- Problem description
Copy each line of the data that has "toNat" in it.

- Records for this task

■ ■ ■ ■ ■

/-- The key record of a region as read at READY. -/
def initKey (errs : List NvsErr) (r : Nat) (s : State) : State :=
  let x := readOwnRec (0x20 + r) errs s
  let key : Nat × Nat := match x.1 with
    | some p => (leNat (p.take 8), leNat (p.drop 8))
    | none => (0, 0)
  onDev (fun d => d |> modNvc (fun c => { c with keys := c.keys.set r key })
    |> setFlag (accOpen r 0) (key.1 == 0) |> setFlag (accOpen r 1) (key.2 == 0)) x.2

/-- The sensors' trims of FACT_TRIM, or nominal trim (R391, 15_thermal_power.md R365). -/
def setTrims (p : Option (List (BitVec 8))) (d : Dev) : Dev :=
  let trims := match p with
    | none => []
    | some b => mbuild trimD 200 (fun n =>
        let w := (b.drop (0xC + 4 * n)).take 4
        (leNat (w.drop 2), sx 16 (leNat (w.take 2))))
  modGaf (fun g => { g with trims := trims }) d

/-- The initial reads are done: keys, counters, FACT_TRIM; CNT_VALID. DESIGN CHOICE, log 48. -/
def nvsInit (errs : List NvsErr) (s : State) : State :=
  if !auxOn s.dev || !flag NVS_STATUS.READY s.dev || flag NVS_STATUS.CNT_VALID s.dev then s
  else
    let s := [0, 1, 2].foldl (fun s r => initKey errs r s) s
    let es := (errs.filter (fun e => decide (1920 ≤ e.page) && decide (e.page < 2048) && decide (e.grp < 16)))
    let s := onDev (forD es nvsErrSeen) s
    let vals := (List.range 16).map (fun k => counterOf k es s)
    let s := onDev (fun d => forD (vals.zipIdx) (fun x d => match x.1 with
      | some (c, n) => d |> setFld (NVS_CNT.COUNT x.2) n |> modNvc (fun y => { y with cells := y.cells.set x.2 (some c) })
      | none => d) d) s
    let t := readOwnRec 0x03 errs s
    onDev (fun d => d |> setTrims t.1 |> setFlag NVS_STATUS.CNT_VALID true |> nvsHeldStarts |> nvsSettle) t.2

end Sys2Proof.Machine
end

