/-- R88, R89, R91: the lane's errors, and the herd's time limits. -/
def Obligations.HerdLimitsAndSchedule : Prop :=
  ∀ (s : State),
    let d := s.dev
    (∀ w, mainRuns d = true → herdOn d = true →
      (laneCrcOk w = false → makes (.herdMessageBadCrc w) s fun t =>
        countedOnce HERD_LANE_ERR.CRC d t.dev ∧ t.dev.herd = { d.herd with crcs := d.herd.crcs + 1 } ∧
        (d.herd.crcs + 1 = 16 → raised 23 t)) ∧
      (laneCrcOk w = true → (w.getD 1 0).toNat / 16 ≠ posOf d →
        ((w.getD 0 0).toNat = 0 ∨ 7 < (w.getD 0 0).toNat → makes (.herdMessageBadCrc w) s fun t =>
          t = { s with dev := { d with out := d.out ++ [.herdRaw (w.take 24)] } }))) ∧
    (mainRuns d = true → flag HERD_STATUS.LANE_UP d = true → makes .herdLaneLoss s fun t =>
      flag HERD_STATUS.LANE_UP t.dev = false ∧ countedOnce HERD_LANE_ERR.LOS d t.dev ∧ raised 23 t) ∧
    (mainRuns d = true → flag HERD_STATUS.LANE_UP d = false → makes .laneUp s fun t =>
      flag HERD_STATUS.LANE_UP t.dev = true ∧ raised 23 t) ∧
    (makes .rosterTimeout s fun t =>
      t.dev.herd = { d.herd with members := d.herd.members.filter (fun m => decide (m.2.age < 8)) }) ∧
    (∀ r, d.herd.req = some r → 4 ≤ r.age → (isLeader d = false ∨ d.herd.queue.any (fun x => x.1 == posOf d) = false) →
      mainRuns d = true → makes .takeReqTimeout s fun t =>
        t.dev.herd.req = none ∧ flag HERD_STATUS.TAKE_PENDING t.dev = false ∧ raised 24 t) ∧
    (∀ x, d.herd.queue.find? (fun x => decide (fld HERD_TAKE.WAIT d ≤ x.2)) = some x → isLeader d = true →
      x.1 ≠ posOf d → herdOn d = true → mainRuns d = true → flag HERD_STATUS.DUP d = false →
      makes .waitExpired s fun t =>
        t.dev.herd.queue = d.herd.queue.filter (fun y => y.1 != x.1) ∧
        Out.herd ⟨5, posOf d, x.1, false, d.herd.seq, [hdWAIT_EXPIRED]⟩ ∈ t.dev.out) ∧
    (∀ k : Nat, isLeader d = true → fld HERD_TAKE.SCHED_PERIOD d ≠ 0 →
      fld HERD_TAKE.SCHED_PERIOD d ≤ d.herd.schedAge → blindAllows d = true →
      let p := ((presentPos d).find? (fun p => decide (d.herd.sched < p))).getD ((presentPos d).headD 0)
      memberK p d = some k → makes .scheduleGrant s fun t =>
        t.dev.herd.sched = p ∧ t.dev.herd.schedAge = 0 ∧ (p, grantSlate k d) ∈ t.dev.herd.blind)

/-- R80, R175 to R178, R181, R193, R195: the take logic's time limits, and the motion bits. The model's choices (log entry 28):
GATE_LIVE reads 0 in the slate of the write, and what an end of the shutter's time leaves in TAKE_STATUS.SHUTTER. -/
def Obligations.TakeTimersAndMotionBits : Prop :=
  ∀ (s : State),
    let d := s.dev
    let asked : Prop := herdOn d = false ∧ isFollower d = false ∧ modeRefused (resolveMode 0 d) d = false ∧ takeBusy d = false
    (tkFld TAKE_CFG.INTERVAL d ≠ 0 → isLive d = true → inTake d = false →
      (d.take.hold = true → makes .intervalTrigger s fun t =>
        t = { s with dev := { d with take := { d.take with due := true } } }) ∧
      (d.take.hold = false → asked → makes .intervalTrigger s fun t =>
        t.dev.take.next = some { mode := resolveMode 0 d, req := 0, trigger := 1, s := nextNo d })) ∧
    (d.take.hold = true →
      (d.take.due = false → makes .minGapEnd s fun t =>
        t = { s with dev := { d with take := { d.take with hold := false } } }) ∧
      (d.take.due = true → isLive d = true → tkFld TAKE_CFG.INTERVAL d ≠ 0 → asked → makes .minGapEnd s fun t =>
        t.dev.take.hold = false ∧
        t.dev.take.next = some { mode := resolveMode 0 d, req := 0, trigger := 1, s := nextNo d })) ∧
    (inTake d = true → d.take.shReq = 1 → makes .takeShutterTimeout s fun t =>
      t.dev.take = { d.take with shReq := 0, cause := (if d.take.cause = 0 then 4 else d.take.cause), shPos := 3
                                 shMove := (false, false), stopOpen := false } ∧
      fld TAKE_STATUS.SHUTTER t.dev = 3 ∧ regsKeptBut [TAKE_STATUS.addr] d t.dev) ∧
    (makes .depotLExpiry s fun t => flag TAKE_DEPOT.LO_VALID t.dev = false ∧ regsKeptBut [TAKE_DEPOT.addr] d t.dev ∧
      t.dev.take = d.take) ∧
    (∀ a, d.take.gateAge = some a → tkFld TAKE_ST_LIFE.LIFE d < a → makes .stgateLifeExpiry s fun t =>
      t.dev.take = { d.take with gateAge := none } ∧ flag TAKE_STATUS.GATE_LIVE t.dev = false ∧
      regsKeptBut [TAKE_STATUS.addr] d t.dev) ∧
    (∀ (p : Path) (n : Fin 6) (v : BitVec 32), reachable d → makes (.takeStgateWrite p n v) s fun t =>
      rdReg (TAKE_STGATE.addr n.val) t.dev = v ∧ t.dev.take = { d.take with gateAge := some 0 } ∧
      flag TAKE_STATUS.GATE_LIVE t.dev = false ∧ regsKeptBut [TAKE_STGATE.addr n.val, TAKE_STATUS.addr] d t.dev)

■ ■ ■ ■ ■

- Reply to the task
      (laneCrcOk w = true → (w.getD 1 0).toNat / 16 ≠ posOf d →
        ((w.getD 0 0).toNat = 0 ∨ 7 < (w.getD 0 0).toNat → makes (.herdMessageBadCrc w) s fun t =>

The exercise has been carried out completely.